Items from a data source
************

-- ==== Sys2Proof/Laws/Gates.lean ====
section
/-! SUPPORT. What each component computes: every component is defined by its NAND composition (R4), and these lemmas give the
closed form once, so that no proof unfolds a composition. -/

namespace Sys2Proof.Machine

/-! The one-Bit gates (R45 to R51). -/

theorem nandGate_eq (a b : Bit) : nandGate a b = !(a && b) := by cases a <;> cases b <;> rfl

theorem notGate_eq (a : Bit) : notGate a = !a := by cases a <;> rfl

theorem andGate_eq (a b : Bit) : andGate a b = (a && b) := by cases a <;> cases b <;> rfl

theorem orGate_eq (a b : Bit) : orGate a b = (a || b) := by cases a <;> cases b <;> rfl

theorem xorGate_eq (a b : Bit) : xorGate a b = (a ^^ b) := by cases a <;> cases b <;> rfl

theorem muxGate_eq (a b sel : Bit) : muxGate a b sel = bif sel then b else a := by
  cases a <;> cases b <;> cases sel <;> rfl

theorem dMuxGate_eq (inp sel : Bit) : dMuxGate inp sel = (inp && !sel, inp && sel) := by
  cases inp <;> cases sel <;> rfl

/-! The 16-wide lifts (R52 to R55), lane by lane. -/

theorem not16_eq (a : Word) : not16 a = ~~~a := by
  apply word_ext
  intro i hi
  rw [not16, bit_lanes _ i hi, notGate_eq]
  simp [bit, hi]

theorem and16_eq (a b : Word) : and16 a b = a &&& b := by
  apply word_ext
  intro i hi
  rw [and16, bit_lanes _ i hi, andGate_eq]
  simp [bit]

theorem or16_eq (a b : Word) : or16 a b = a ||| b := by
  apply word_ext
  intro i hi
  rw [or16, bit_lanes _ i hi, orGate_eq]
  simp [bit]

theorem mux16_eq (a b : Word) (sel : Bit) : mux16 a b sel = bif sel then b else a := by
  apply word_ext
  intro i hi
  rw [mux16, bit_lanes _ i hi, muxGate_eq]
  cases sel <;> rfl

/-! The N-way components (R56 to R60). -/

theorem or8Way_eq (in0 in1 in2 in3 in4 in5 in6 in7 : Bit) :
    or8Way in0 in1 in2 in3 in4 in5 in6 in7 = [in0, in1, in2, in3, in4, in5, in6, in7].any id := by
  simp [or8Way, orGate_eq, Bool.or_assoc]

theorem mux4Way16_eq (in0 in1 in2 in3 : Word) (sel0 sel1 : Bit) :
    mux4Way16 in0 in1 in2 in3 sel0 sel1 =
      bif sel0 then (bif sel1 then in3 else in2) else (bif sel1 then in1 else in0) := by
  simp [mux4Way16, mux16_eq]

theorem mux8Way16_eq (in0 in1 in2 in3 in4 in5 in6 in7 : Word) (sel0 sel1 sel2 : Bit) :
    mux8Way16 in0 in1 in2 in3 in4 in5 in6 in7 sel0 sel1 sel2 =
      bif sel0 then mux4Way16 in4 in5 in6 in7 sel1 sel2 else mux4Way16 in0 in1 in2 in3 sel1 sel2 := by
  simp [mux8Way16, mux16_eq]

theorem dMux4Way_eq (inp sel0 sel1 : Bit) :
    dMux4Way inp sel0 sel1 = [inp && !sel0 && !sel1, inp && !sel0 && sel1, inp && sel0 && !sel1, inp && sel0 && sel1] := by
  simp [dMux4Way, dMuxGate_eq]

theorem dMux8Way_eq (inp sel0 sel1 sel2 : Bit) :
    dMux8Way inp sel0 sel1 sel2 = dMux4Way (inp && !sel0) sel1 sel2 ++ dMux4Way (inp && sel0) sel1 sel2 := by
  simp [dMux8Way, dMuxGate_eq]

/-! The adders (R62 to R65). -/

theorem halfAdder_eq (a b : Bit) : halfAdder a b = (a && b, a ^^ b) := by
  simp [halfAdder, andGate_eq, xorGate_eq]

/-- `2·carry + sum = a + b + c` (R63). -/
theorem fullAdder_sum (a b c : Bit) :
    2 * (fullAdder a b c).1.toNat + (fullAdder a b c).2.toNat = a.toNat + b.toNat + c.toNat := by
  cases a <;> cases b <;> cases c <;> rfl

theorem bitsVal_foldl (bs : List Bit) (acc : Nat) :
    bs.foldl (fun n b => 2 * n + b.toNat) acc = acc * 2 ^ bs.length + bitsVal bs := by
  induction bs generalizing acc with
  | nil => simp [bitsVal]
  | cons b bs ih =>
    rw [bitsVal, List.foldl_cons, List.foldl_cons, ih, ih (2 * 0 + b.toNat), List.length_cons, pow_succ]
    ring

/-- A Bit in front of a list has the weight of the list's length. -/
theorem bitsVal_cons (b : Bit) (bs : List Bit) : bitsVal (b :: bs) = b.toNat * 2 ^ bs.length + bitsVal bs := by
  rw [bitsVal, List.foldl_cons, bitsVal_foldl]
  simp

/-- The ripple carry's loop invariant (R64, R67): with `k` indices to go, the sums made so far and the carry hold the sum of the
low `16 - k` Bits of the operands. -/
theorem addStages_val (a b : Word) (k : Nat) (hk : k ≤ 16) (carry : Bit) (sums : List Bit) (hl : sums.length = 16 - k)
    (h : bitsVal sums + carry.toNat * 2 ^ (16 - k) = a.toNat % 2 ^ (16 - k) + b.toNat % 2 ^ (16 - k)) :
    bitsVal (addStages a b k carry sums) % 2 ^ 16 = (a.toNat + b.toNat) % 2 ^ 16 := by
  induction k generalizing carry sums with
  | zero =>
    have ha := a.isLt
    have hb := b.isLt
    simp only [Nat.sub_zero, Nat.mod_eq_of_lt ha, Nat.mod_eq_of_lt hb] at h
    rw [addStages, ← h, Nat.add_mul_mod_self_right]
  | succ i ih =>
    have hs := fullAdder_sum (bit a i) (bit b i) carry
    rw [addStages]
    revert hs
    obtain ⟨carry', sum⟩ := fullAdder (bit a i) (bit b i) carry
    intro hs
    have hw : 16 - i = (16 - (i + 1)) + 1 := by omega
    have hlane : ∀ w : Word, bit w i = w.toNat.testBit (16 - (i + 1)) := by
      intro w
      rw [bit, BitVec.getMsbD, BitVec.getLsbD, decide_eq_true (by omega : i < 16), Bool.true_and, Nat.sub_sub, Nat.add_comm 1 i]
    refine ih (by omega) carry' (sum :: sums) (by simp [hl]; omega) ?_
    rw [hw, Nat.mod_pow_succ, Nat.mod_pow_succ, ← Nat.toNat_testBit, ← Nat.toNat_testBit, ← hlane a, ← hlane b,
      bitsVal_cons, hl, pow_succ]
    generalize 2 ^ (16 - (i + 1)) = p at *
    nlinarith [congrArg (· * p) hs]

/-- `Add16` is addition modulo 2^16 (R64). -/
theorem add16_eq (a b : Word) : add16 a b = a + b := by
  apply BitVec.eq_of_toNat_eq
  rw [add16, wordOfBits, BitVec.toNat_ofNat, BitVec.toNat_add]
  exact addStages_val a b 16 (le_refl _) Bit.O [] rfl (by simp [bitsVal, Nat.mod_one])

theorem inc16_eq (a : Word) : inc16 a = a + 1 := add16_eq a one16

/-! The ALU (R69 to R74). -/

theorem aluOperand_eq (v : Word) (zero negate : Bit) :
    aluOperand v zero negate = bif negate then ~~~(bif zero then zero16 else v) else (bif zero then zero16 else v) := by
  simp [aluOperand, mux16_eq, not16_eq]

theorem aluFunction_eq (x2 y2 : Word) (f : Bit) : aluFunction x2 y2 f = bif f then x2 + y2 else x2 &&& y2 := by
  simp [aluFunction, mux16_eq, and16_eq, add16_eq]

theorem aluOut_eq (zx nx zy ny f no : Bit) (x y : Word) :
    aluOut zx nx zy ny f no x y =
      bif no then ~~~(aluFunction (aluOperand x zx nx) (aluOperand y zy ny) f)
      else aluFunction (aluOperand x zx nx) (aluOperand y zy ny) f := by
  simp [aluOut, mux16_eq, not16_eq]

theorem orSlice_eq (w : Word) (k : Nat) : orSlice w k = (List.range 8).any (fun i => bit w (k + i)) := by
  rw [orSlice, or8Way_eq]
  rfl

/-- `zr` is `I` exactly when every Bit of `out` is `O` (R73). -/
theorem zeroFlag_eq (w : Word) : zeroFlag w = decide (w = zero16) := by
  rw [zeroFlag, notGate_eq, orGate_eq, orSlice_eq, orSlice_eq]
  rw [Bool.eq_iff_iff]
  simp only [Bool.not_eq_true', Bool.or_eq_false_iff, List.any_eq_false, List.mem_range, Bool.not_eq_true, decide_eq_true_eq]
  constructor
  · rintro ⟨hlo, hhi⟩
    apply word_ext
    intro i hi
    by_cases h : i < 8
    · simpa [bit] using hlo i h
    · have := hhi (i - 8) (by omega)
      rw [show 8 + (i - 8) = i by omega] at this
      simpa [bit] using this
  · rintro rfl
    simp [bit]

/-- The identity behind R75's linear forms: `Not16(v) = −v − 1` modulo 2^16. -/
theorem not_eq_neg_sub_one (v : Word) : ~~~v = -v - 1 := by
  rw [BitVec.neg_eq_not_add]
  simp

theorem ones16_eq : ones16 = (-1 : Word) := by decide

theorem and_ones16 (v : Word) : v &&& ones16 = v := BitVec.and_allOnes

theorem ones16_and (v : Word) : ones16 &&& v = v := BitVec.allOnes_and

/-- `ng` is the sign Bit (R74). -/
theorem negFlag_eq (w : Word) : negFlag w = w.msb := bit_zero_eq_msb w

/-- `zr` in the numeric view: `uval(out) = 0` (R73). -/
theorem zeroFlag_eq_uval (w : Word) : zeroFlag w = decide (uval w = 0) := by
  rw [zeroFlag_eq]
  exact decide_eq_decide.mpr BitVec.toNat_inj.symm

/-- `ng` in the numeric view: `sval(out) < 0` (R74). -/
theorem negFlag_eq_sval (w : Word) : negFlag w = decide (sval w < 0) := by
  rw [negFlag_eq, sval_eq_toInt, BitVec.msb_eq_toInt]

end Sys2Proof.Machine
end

************

YOUR TASK:
Write out exactly the lines that fall from the line with "to R65). -/" to the line with "cons b bs ih =>" in the records above, keeping both ends.

TASK SOLUTION:
/-! The adders (R62 to R65). -/

theorem halfAdder_eq (a b : Bit) : halfAdder a b = (a && b, a ^^ b) := by
  simp [halfAdder, andGate_eq, xorGate_eq]

/-- `2·carry + sum = a + b + c` (R63). -/
theorem fullAdder_sum (a b c : Bit) :
    2 * (fullAdder a b c).1.toNat + (fullAdder a b c).2.toNat = a.toNat + b.toNat + c.toNat := by
  cases a <;> cases b <;> cases c <;> rfl

theorem bitsVal_foldl (bs : List Bit) (acc : Nat) :
    bs.foldl (fun n b => 2 * n + b.toNat) acc = acc * 2 ^ bs.length + bitsVal bs := by
  induction bs generalizing acc with
  | nil => simp [bitsVal]
  | cons b bs ih =>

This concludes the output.